Nowadays there are very few doubts as to the fundamental role genes play in the onset and spread of cancer. Nevertheless, just reading the letters they are made up of doesn't seem to be enough to fully understand it.
Epigenetics, the study of hereditary changes that are not dependent on the DNA sequence, is shaping up to be key in rounding out the landscape, because it explains how it is regulated and organized. This field has allowed scientists to observe the genome not as a linear book but as a 3-D pop-up, with regulatory sequences, switches and long-distance relationships. Plus, it has helped explain the phenomena of cancer stem cells, which are key cells that seem to start the process and resist chemotherapy. In fact, the latest studies show that many cancerous mutations are found not in genes but in the regions that regulate them, what has been called the dark genome. And several promising treatments are being developed based on these discoveries.

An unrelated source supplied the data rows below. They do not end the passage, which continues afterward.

/-- What every permitted step keeps holds of the run's last state. -/
theorem runLoop_keeps {P : State → Prop} {maxSteps : Nat}
    (hstep : ∀ s t, P s → s.steps < maxSteps → step s = .next t → P t) (fuel : Nat) {s : State} (hs : P s) :
    P (runLoop fuel maxSteps s) := by
  induction fuel generalizing s with
  | zero => exact hs
  | succ fuel ih =>
    obtain ⟨t, -, hlt, hnext, hloop⟩ | ⟨-, hloop⟩ := runLoop_succ_cases fuel maxSteps s
    · rw [hloop]
      exact ih (hstep s t hs hlt hnext)
    · rwa [hloop]

/-- What holds along a run of the controller. -/
structure RunInvariant (memSize maxSteps : Nat) (s : State) : Prop where
  invariant : Invariant s
  size : s.memSize = memSize
  bounded : s.steps ≤ maxSteps

theorem step_runInvariant {memSize maxSteps : Nat} (s t : State) (hs : RunInvariant memSize maxSteps s)
    (hlt : s.steps < maxSteps) (h : step s = .next t) : RunInvariant memSize maxSteps t := by
  obtain ⟨hsteps, hsize⟩ := everyStepCountsAndKeepsSize s t h
  exact ⟨stepKeepsInvariant s t hs.invariant h, hsize.trans hs.size, hsteps ▸ hlt⟩

/-- With fuel for every permitted step the loop leaves a machine RUNNING only at the bound. -/
theorem runLoop_running_le {fuel maxSteps : Nat} {s : State} (hinv : Invariant s) (hfuel : maxSteps ≤ fuel + s.steps)
    (h : (runLoop fuel maxSteps s).running = true) : maxSteps ≤ (runLoop fuel maxSteps s).steps := by
  induction fuel generalizing s with
  | zero =>
    change maxSteps ≤ s.steps
    omega
  | succ fuel ih =>
    obtain ⟨t, -, -, hnext, hloop⟩ | ⟨hlast, hloop⟩ := runLoop_succ_cases fuel maxSteps s
    · rw [hloop] at h ⊢
      obtain ⟨hsteps, -⟩ := everyStepCountsAndKeepsSize s t hnext
      exact ih (stepKeepsInvariant s t hinv hnext) (by omega) h
    · rw [hloop] at h ⊢
      exact Nat.le_of_not_lt fun hlt => hlast h hlt (ready_of_running hinv h)

/-- What `run` answers: the loop from the reset state. -/
theorem run_eq_some_iff (memSize maxSteps : Nat) (image : List Byte) (s : State) :
    run memSize maxSteps image = some s ↔
      ∃ s₀, resetWith memSize image = some s₀ ∧ runLoop maxSteps maxSteps s₀ = s :=
  Option.map_eq_some_iff

/-- Reset has counted no step. -/
theorem reset_steps_memSize {memSize : Nat} {image : List Byte} {s : State} (h : resetWith memSize image = some s) :
    s.steps = 0 ∧ s.memSize = memSize := by
  obtain ⟨-, -, rfl⟩ := (resetWith_eq_some_iff _ _ _).1 h
  exact ⟨rfl, rfl⟩

/-- Settles O49: `RunInvariant` along the run, and `runLoop_running_le` for the third end. -/
theorem runEndsInOneOfThreeWays : Obligations.RunEndsInOneOfThreeWays := by
  intro memSize maxSteps image s hrun
  obtain ⟨s₀, hreset, hloop⟩ := (run_eq_some_iff _ _ _ _).1 hrun
  obtain ⟨hsteps, hsize⟩ := reset_steps_memSize hreset
  have hinv₀ := invariantAtEveryReset _ _ _ hreset
  have hs : RunInvariant memSize maxSteps s :=
    hloop ▸ runLoop_keeps step_runInvariant maxSteps ⟨hinv₀, hsize, by omega⟩
  refine ⟨hs.invariant, hs.size, hs.bounded, ?_⟩
  cases hfault : s.fault with
  | some record =>
    have hhalted : s.halted = false := by
      by_contra hhalted
      simp [hs.invariant.oneEnd (by simpa using hhalted)] at hfault
    simp [endCause, hfault, hhalted]
  | none =>
    cases hhalted : s.halted with
    | true => simp [endCause, hfault, hhalted]
    | false =>
      have hrunning : s.running = true := (running_iff s).2 ⟨hhalted, hfault⟩
      have hlimit : maxSteps ≤ s.steps := by
        subst hloop
        exact runLoop_running_le hinv₀ (by omega) hrunning
      simp [endCause, hfault, hhalted, hrunning, Nat.le_antisymm hs.bounded hlimit]

theorem core_run_succ (M : Host.Core) {s t : M.State} (h : M.step s = .next t) (n : Nat) :
    M.run (n + 1) s = M.run n t := by
  rw [Host.Core.run, h]

/-- The loop does nothing but step, and `steps` counts how often. -/
theorem runLoop_eq_core_run (fuel maxSteps : Nat) (s : State) :
    ∃ n, (runLoop fuel maxSteps s).steps = s.steps + n ∧
      Sys2Proof.core.run n s = .next (runLoop fuel maxSteps s) := by
  induction fuel generalizing s with
  | zero => exact ⟨0, rfl, rfl⟩
  | succ fuel ih =>
    obtain ⟨t, -, -, hnext, hloop⟩ | ⟨-, hloop⟩ := runLoop_succ_cases fuel maxSteps s
    · obtain ⟨n, hcount, hrun⟩ := ih t
      obtain ⟨hsteps, -⟩ := everyStepCountsAndKeepsSize s t hnext
      refine ⟨n + 1, by rw [hloop]; omega, ?_⟩
      rw [hloop]
      exact (core_run_succ Sys2Proof.core hnext n).trans hrun
    · exact ⟨0, by rw [hloop, Nat.add_zero], by rw [hloop]; rfl⟩

/-- Settles O50: `runLoop_eq_core_run` from reset, where the count starts at 0. -/
theorem runIsIteratedStep : Obligations.RunIsIteratedStep := by
  intro memSize maxSteps image s hrun
  obtain ⟨s₀, hreset, rfl⟩ := (run_eq_some_iff _ _ _ _).1 hrun
  obtain ⟨n, hcount, hcore⟩ := runLoop_eq_core_run maxSteps maxSteps s₀
  obtain ⟨hsteps, -⟩ := reset_steps_memSize hreset
  rw [hsteps, Nat.zero_add] at hcount
  exact ⟨s₀, hreset, hcount ▸ hcore⟩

A group of top experts from around the world came together on 13 and 14 October 2016 to discuss some of the latest, most important advances in this arena at the debate ‘Beyond Cancer Genomes. Barcelona Conference on Epigenetics and Cancer’, organized by B·Debate – an initiative of Biocat and the “la Caixa” Foundation to promote scientific debate – with the Institute for Research in Biomedicine (IRB Barcelona), and collaboration from the Molecular Biology Institute of Barcelona (CSIC), Institute of Predictive and Personalized Medicine of Cancer (IMPPC), Cancer Epigenetics and Biology Program (PEBC; IDIBELL) and Center for Genomic Regulation (CRG).
CONCLUSIONS
- Mass cancer sequencing projects are showing that many mutations are found not in the genes but in the regions that regulate them, known as the "dark genome".
- Epigenetics regulates DNA activity and part of its 3-D structure. Recent studies show that the genome is structured into insulated, independent neighborhoods, with up to one million switches.
- Cancer stem cells seem to be the origin of tumors and play a key role in resistance to treatment. Similar cells may trigger metastasis and be fat dependent, a clear link to diet.
- Some of the most promising therapies target "Myc", a protein altered in cancer patients that controls up to 15% of the genome and until recently was considered untouchable.